Я старый пепел не тревожу, — Здесь был огонь и вот остыл. Как змей, на сброшенную кожу, Смотрю на то, чем прежде был. Лучей зрачки горят на росах, Как серебром, все залито… Ты ждешь меня у двери, посох! Иду! Иду! со мной — никто!

(У себя. «Пути и перепутья», II, 5 cл.)

И не раз потом то слышался ему призыв к работе, и поэт понукал свою мечту, «как верного вола», то видел он себя случайным путешественником; нить Ариадны выпадала у него из рук, погасший факел обжигал пальцы, и лабиринт, где «в бездонном мраке нет дорог», мстил ему, потому что он был здесь только пришельцем, только одним из тех, кому не выдаются тайны.
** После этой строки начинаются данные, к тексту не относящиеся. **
-- ==== Sys2Proof/Syntax.lean ====
section
/-!
DEFINITION. The commands of the block: one constructor for each row of the opcode table, in its order, each with the
rule that gives it its meaning. `who` is the sender; other operands say what the outside world delivers with the event
(an index, a frame, a measured value). What each operand stands for is said at the command's meaning.
-/
namespace Sys2Proof
open Sys2Proof.Machine

/-- A command. -/
inductive Instr where
  | registerWrite (who : Initiator) (addr value : Nat) -- R477
  | readClear (who : Initiator) (addr : Nat) (arrived : List Nat) -- R4
  | phaseTimeRead -- R79
  | millraceEnable -- R58
  | millraceDisable -- R78
  | zeroCrossing (dt freq oks : Nat) (rev settled : Bool) -- R56
  | senseLost (oks : Nat) (range : Bool) -- R59
  | turnBoundary -- R73
  | associationAccept -- R76
  | referenceFrameWithdraw -- R65
  | eventCommit (who : Initiator) (index : Nat) -- R70
  | eventCancel (who : Initiator) (index : Nat) -- R70
  | eventDispatch -- R71
  | gaugeTurnClose -- R94
  | mapCommit -- R84
  | gaugePassStart -- R123
  | gaugePassDone -- R128
  | geometryCommit -- R113
  | reinitCell (c : Nat) -- R111
  | reinitAll -- R111
  | channelOff (who : Initiator) (k : Nat) -- R137
  | channelOn (who : Initiator) (k : Nat) -- R137
  | channelOnHard (who : Initiator) (k : Nat) -- R139
  | channelPwm (who : Initiator) (k duty : Nat) -- R137
  | rampComplete (k : Nat) -- R140
  | inrushWindowEnd (k : Nat) -- R141
  | pwmEdge (k : Nat) (rise : Bool) -- R142
  | millisecondMean (g : Nat) (coarse fine onPhase : List Int) (feed : Int) (tj : List Int) -- R147
  | streamRecordDeposit (g : Nat) -- R147
  | turnRecordDeposit (g count : Nat) (sums : List Int) -- R148
  | openLoadOff (k mv : Nat) -- R149
  | extvChange (k mv : Nat) -- R149
  | openLoadOn (k : Nat) -- R150
  | reverseBlock (k : Nat) -- R151
  | reverseResume (k : Nat) -- R151
  | sheddingRoundStart (g : Nat) -- R154
  | shedStep (g : Nat) -- R154
  | currentLimitEngage (k : Nat) (on : Bool) -- R479
  | shortTrip (k : Nat) -- R160
  | limitTrip (k : Nat) -- R161
  | thermalShutdown (k : Nat) (tj : Int) -- R162
  | thermalLatchRelease (k : Nat) (tj : Int) -- R162
  | thermalLatchClear (who : Initiator) (k : Nat) -- R162
  | retryAttempt (k : Nat) -- R164
  | retryCountReset (k : Nat) -- R165
  | protectionClear (who : Initiator) (k : Nat) -- R166
  | spillwayUnlock (who : Initiator) (k : Nat) -- R173
  | clampPulseEnd (k energy : Nat) -- R173
  | spillwayBucket (g : Nat) -- R171
  | feedUndervoltage (g : Nat) -- R167
  | undervoltageRestart (g : Nat) -- R167
  | feedDip (g : Nat) (below : Bool) -- R168
  | dieReset (g : Nat) -- R167
  | dieStart (g : Nat) -- R182
  | floodgateSoftwareTrigger (who : Initiator) (mask : Nat) -- R174
  | floodgateOffAndLatch (k : Nat) -- R178
  | watchdogServe (who : Initiator) (g value : Nat) -- R181
  | watchdogExpire (g : Nat) -- R183
  | failsafeResume (who : Initiator) (g : Nat) -- R183
  | failsafeCommit (who : Initiator) (g : Nat) -- R184
  | failsafeCommitDone (g : Nat) (okA okB : Bool) -- R184
  | fieldInputChange (k : Nat) (comp : Bool) -- R195
  | debounceAccept (k : Nat) -- R195
  | edgeRecordWrite (g : Nat) -- R197
  | fieldOutputOff (who : Initiator) (k : Nat) -- R201
  | fieldOutputOn (who : Initiator) (k : Nat) -- R201
  | readbackHoldEnd (k : Nat) -- R202
  | fieldOutputOvertemp (k : Nat) -- R200
  | fieldOutputOtpRecover (k : Nat) -- R200
  | canEnable (who : Initiator) (k : Nat) -- R213
  | canDisable (who : Initiator) (k : Nat) -- R213
  | canIntegrationDone (k : Nat) -- R213
  | canTxPush (who : Initiator) (k l : Nat) -- R222
  | canFrameOffer (k : Nat) -- R223
  | canArbitrationLost (k : Nat) -- R223
  | canFrameSent (k sof delay : Nat) -- R224
  | canTxError (k code : Nat) (dataPhase exempt : Bool) -- R230
  | canRxError (k code : Nat) (dataPhase heavy xl : Bool) -- R230
  | canProtocolException (k : Nat) -- R211
  | canFrameReceived (k : Nat) (f : CanFrame) -- R227
  | canRecover (who : Initiator) (k : Nat) -- R231
  | canRecoveryDone (k : Nat) -- R231
  | canRelease (who : Initiator) (k l : Nat) -- R223
  | canCancelHead (who : Initiator) (k l : Nat) -- R225
  | canCancelLevel (who : Initiator) (k l : Nat) -- R225
  | canMoveChannel (who : Initiator) (k l dest dlevel : Nat) -- R225
  | canMovePartner (who : Initiator) (k l dlevel : Nat) -- R300
  | canCompletionDeferred (k : Nat) -- R225
  | frameRoute -- R238
  | routeEntryCommit (who : Initiator) (table index : Nat) -- R241
  | routeEntryClear (who : Initiator) (table index : Nat) -- R241
  | ethCanIngress (pdu : List Nat) -- R245
  | bundleTimeout (n : Nat) -- R244
  | sleepRequest (who : Initiator) (n : Nat) -- R251
  | intentSendTimeout (n : Nat) -- R251
  | voteWindowEnd (n : Nat) -- R251
  | commitWindowEnd (n : Nat) -- R251
  | commitAbort (n src : Nat) -- R255
  | sleepRetry (n : Nat) -- R251
  | segmentWakeRequest (n : Nat) -- R250
  | segmentAwake (n : Nat) -- R250
  | wakeUpPattern (k : Nat) -- R248
  | wakeLinePulse (n : Nat) -- R33
  | ethFrameReceive (p : Nat) (bytes : List Nat) (good : Bool) -- R266
  | ethFrameTransmit (p : Nat) -- R279
  | mirrorFrameStart (bad : Bool) -- R280
  | hostQueueDoorbell (who : Initiator) (q tail : Nat) -- R275
  | cfTableCommit (who : Initiator) (table index : Nat) -- R272
  | cfTableRemove (who : Initiator) (table index : Nat) -- R272
  | macAgeing (mac vid : Nat) -- R268
  | stormWindow (p : Nat) -- R282
  | linkDown (p : Nat) -- R284
  | linkUp (p : Nat) -- R284
  | ptpClockSet (who : Initiator) -- R286
  | ptpClockStep (who : Initiator) (step : Nat) -- R286
  | ptpSyncExpire -- R286
  | ptpClockRead -- R287
  | heartbeatSend -- R294
  | heartbeatReceive (h : Option Heartbeat) -- R295
  | heartbeatMiss (path : Nat) -- R294
  | claimConfirm (partner : Bool) -- R291
  | partnerClaimReleased -- R42
  | claimConflict -- R291
  | keepalive (who : Initiator) -- R292
  | keepaliveExpire -- R292
  | claimRelease (who : Initiator) -- R292
  | plannedSwap (who : Initiator) -- R301
  | adopt (who : Initiator) -- R320
  | resyncStart (who : Initiator) -- R321
  | stateRegionReady (who : Initiator) (w : Nat) -- R321
  | presenceFrameSend -- R296
  | braidRecordProcess (seq lag : Nat) (rec' : BraidRec) -- R302
  | braidAcknowledgement (seq : Nat) -- R310
  | replayRequest (seq : Nat) -- R315
  | journalControlWrite -- R309
  | startAlone -- R319
  | bloopChange (seated : Bool) -- R43
  | standbySelfTest (test : Nat) (fail : Bool) -- R316
  | lockstepError (p cause pc : Nat) -- R331
  | pairRestart (who : Initiator) (p : Nat) -- R331
  | pairSelftest (who : Initiator) (p : Nat) (fail : Bool) -- R332
  | debugHalt (p : Nat) -- R333
  | bothPairsFrozen -- R433
  | uncorrectableError (who : Initiator) (addr mem : Nat) -- R337
  | ferryPoll (g : Nat) -- R343
  | ferryPollResponse (g : Nat) (fails : List (Nat × Nat × Nat × Nat)) -- R343
  | diePollTimeout (g : Nat) -- R293
  | ferryCrcError (g : Nat) -- R344
  | ferryRetrain (g : Nat) (ok : Bool) -- R344
  | ferryReadTimeout -- R344
  | eddyPush (who : Initiator) (e r hi : Nat) -- R348
  | eddyDoorbell (who : Initiator) (e r : Nat) -- R348
  | eddyPop (who : Initiator) (r e : Nat) -- R348
  | eddyTimeout (e r : Nat) -- R349
  | lockAcquire (who : Initiator) (n : Nat) -- R351
  | lockRelease (who : Initiator) (n : Nat) -- R352
  | deltaDoorbell (who : Initiator) (q tail : Nat) -- R365
  | deltaDispatch (e : Nat) -- R366
  | deltaOperationComplete (q : Nat) (ecc emmc : Bool) -- R371
  | deltaShareWrite (who : Initiator) (q share : Nat) -- R367
  | functionReset (n : Nat) -- R373
  | drainTimeout (n : Nat) -- R373
  | functionResetDone (n : Nat) -- R374
  | queueEnable (who : Initiator) (q : Nat) -- R374
  | monitorCall (h part service a0 a1 a2 : Nat) (permitted : Bool) -- R384
  | monitorCallTimeout (h : Nat) -- R384
  | scret (h : Nat) -- R386
  | random -- R387
  | keyDerive -- R396
  | keyDestroy -- R400
  | keyInfo -- R387
  | keyExport -- R397
  | keyImport -- R397
  | keyPublic -- R387
  | measureRead -- R390
  | debugChallenge (cls : Nat) -- R389
  | debugToken (cls : Nat) (token : List Nat) -- R389
  | headwaterRestart (who : Initiator) -- R392
  | headwaterWatchdogExpire -- R391
  | remaskRound -- R398
  | trngHealthFail -- R399
  | tamperRaise (src : Nat) (still : Bool) -- R402
  | zeroiseClear (cls : Nat) -- R402
  | attestationNonce (nonce : List Nat) -- R406
  | attestationQuoteReady -- R406
  | lostBlock (b : Nat) -- R404
  | worldAssign (who : Initiator) (r v : Nat) -- R380
  | dopRead (p : Nat) (svc : List Nat) -- R414
  | dopWrite (p : Nat) (svc : List Nat) -- R414
  | dopWritePart (p : Nat) (svc : List Nat) -- R414
  | partStagingTimeout (ip : Nat) -- R414
  | arpRequest (p : Nat) (frame : List Nat) -- R413
  | icmpEcho (p : Nat) (frame : List Nat) -- R413
  | sdoDownloadInitiate (k : Nat) -- R412
  | sdoDownloadSegment (k : Nat) -- R412
  | sdoUploadInitiate (k : Nat) -- R412
  | sdoUploadSegment (k : Nat) -- R412
  | sdoTimeout (k : Nat) -- R412
  | odEddyRead (e : Nat) -- R418
  | odEddyWrite (e : Nat) -- R418
  | wsnExpire (path : Nat) -- R421
  | sounding (cls path value : Nat) -- R425
  | serviceKeyChange (level : Bool) -- R45
  | braidIdChange (level : Bool) -- R41
  | cardRemoved -- R47
  | powerOnReset -- R476
  | fullReset (who : Initiator) -- R433
  | startLate -- R435
  | powerRequestRun (who : Initiator) -- R437
  | powerRequestTrim (who : Initiator) -- R437
  | powerRequestStandby (who : Initiator) -- R438
  | powerRequestSleep (who : Initiator) -- R438
  | powerEntryContinue -- R438
  | sleepEntryTimeout -- R438
  | wakeFromStandby -- R433
  | wakeFromSleep -- R433
  | wakeCheck (who : Initiator) -- R439
  | wakeCheckTimeout -- R439
  | lockSet (who : Initiator) (mask : Nat) -- R443
  | logicSupplyLoss -- R440
  | updateCopy (who : Initiator) (unit : Nat) -- R454
  | copyDone (code : Nat) -- R454
  | updateAbort (who : Initiator) (unit : Nat) -- R455
  | updateActivate (who : Initiator) (unit : Nat) -- R456
  | updateActivateReset (who : Initiator) (unit : Nat) -- R456
  | updateConfirm (who : Initiator) (unit : Nat) -- R458
  | confirmTimeout -- R458
  | transceiverFault (k : Nat) -- R259
  | claimLineFault -- R42
  | trngHealthRecover -- R399
  | cardInserted (card : Card) -- R459
  | logicInputChange (main alt : Bool) -- R26
  | tapDebugAccess (op : TapOp) -- R46
  deriving DecidableEq, Repr

end Sys2Proof
end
Наконец, уже совсем недавно Валерий Брюсов снова видит себя столь же далеким, как и в юности, от грезившейся цели. Поэт не нашел за долгие и трудовые годы того «немыслимого знанья», которое было его первой и тайной любовью («Пути и перепутья», II, 4), и вот какое мы слышим признанье —

Я сеятеля труд упорно и сурово Свершил в краю пустом, И всколосилась рожь на нивах: время снова Мне стать учеником.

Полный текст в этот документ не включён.